Task instructions ▸
Of all the lines below, output only those starting at the one with "Settles O12: BSET's" and ending at the one with "end Sys2Proof.Proofs", both ends included, exactly as written.

(Input material)

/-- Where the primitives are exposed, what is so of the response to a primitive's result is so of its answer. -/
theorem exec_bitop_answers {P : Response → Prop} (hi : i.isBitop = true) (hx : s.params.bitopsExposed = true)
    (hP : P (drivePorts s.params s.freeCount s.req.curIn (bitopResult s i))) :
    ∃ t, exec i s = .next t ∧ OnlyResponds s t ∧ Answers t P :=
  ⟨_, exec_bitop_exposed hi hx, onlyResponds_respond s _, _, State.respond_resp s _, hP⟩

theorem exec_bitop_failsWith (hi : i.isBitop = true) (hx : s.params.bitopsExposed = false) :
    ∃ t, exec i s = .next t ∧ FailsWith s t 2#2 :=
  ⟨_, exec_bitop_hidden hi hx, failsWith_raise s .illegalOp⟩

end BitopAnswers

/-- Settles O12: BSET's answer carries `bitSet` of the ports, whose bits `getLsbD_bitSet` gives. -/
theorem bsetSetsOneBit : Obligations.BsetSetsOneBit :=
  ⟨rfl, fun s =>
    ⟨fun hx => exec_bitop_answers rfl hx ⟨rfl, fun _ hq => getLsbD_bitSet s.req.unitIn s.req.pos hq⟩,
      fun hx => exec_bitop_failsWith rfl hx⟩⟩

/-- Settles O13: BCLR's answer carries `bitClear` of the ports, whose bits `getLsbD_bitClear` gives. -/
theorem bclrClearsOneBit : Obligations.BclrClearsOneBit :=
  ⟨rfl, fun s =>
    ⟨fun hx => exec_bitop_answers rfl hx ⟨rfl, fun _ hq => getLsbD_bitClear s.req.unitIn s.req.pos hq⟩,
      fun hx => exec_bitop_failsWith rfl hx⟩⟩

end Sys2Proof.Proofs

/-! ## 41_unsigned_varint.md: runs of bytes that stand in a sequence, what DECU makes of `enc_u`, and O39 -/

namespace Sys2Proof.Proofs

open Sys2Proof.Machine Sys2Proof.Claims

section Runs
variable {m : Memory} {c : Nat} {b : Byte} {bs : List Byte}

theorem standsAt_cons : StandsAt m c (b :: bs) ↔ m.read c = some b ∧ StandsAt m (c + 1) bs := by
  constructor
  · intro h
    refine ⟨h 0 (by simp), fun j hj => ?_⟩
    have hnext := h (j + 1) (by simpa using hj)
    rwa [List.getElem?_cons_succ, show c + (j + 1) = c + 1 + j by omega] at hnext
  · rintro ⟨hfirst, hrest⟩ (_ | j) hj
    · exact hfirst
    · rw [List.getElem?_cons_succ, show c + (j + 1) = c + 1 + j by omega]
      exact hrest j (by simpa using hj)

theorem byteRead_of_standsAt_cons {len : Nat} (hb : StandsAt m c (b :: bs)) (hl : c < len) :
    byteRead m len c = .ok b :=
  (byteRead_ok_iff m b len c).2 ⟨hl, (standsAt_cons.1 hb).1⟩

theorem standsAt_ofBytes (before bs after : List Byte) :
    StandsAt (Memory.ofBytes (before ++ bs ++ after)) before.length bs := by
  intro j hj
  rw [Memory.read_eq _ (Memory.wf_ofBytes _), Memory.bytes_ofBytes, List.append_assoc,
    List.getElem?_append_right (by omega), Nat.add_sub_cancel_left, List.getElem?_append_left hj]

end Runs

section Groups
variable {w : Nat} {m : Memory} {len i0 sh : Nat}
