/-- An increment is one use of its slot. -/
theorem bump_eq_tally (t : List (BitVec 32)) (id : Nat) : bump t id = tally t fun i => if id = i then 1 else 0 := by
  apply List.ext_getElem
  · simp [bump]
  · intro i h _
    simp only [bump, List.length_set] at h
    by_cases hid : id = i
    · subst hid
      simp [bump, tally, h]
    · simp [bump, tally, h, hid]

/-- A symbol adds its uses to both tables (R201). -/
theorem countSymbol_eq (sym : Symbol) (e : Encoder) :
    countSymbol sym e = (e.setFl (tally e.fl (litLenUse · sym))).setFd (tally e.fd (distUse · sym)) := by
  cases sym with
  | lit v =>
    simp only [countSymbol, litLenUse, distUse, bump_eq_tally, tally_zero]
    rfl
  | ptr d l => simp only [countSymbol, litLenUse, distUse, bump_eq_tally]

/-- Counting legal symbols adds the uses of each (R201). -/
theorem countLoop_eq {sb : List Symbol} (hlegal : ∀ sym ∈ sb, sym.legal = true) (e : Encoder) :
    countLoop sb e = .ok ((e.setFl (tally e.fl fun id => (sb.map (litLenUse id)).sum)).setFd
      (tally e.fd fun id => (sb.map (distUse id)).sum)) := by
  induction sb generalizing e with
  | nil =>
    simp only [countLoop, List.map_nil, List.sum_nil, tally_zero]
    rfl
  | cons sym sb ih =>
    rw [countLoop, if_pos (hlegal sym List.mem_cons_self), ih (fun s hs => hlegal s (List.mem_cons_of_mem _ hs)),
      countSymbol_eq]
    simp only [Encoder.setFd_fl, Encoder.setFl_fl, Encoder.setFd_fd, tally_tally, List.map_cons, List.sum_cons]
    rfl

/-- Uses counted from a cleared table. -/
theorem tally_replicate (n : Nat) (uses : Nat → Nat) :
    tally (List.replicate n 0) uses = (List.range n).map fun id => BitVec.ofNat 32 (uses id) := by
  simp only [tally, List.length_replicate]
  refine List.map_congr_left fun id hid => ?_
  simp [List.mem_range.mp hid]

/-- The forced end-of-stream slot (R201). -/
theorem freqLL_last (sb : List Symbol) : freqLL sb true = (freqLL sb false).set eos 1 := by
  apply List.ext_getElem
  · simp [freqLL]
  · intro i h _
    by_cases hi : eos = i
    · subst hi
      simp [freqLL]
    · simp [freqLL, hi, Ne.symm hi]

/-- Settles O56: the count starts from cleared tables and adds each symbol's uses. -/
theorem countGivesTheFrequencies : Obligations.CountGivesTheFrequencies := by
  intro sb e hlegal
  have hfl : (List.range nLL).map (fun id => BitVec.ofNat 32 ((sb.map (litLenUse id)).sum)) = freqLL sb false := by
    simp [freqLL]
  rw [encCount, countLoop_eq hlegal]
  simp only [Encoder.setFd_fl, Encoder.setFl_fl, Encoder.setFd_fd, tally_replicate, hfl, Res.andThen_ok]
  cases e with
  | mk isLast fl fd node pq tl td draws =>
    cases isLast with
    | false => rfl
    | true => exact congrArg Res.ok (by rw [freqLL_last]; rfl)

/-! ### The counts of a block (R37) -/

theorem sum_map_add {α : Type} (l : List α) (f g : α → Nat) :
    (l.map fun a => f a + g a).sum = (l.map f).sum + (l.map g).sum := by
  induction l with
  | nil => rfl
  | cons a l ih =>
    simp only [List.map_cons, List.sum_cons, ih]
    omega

(End Input material)

Output of the exercise ▸
/-- Settles O12: BSET's answer carries `bitSet` of the ports, whose bits `getLsbD_bitSet` gives. -/
theorem bsetSetsOneBit : Obligations.BsetSetsOneBit :=
  ⟨rfl, fun s =>
    ⟨fun hx => exec_bitop_answers rfl hx ⟨rfl, fun _ hq => getLsbD_bitSet s.req.unitIn s.req.pos hq⟩,
      fun hx => exec_bitop_failsWith rfl hx⟩⟩

/-- Settles O13: BCLR's answer carries `bitClear` of the ports, whose bits `getLsbD_bitClear` gives. -/
theorem bclrClearsOneBit : Obligations.BclrClearsOneBit :=
  ⟨rfl, fun s =>
    ⟨fun hx => exec_bitop_answers rfl hx ⟨rfl, fun _ hq => getLsbD_bitClear s.req.unitIn s.req.pos hq⟩,
      fun hx => exec_bitop_failsWith rfl hx⟩⟩

end Sys2Proof.Proofs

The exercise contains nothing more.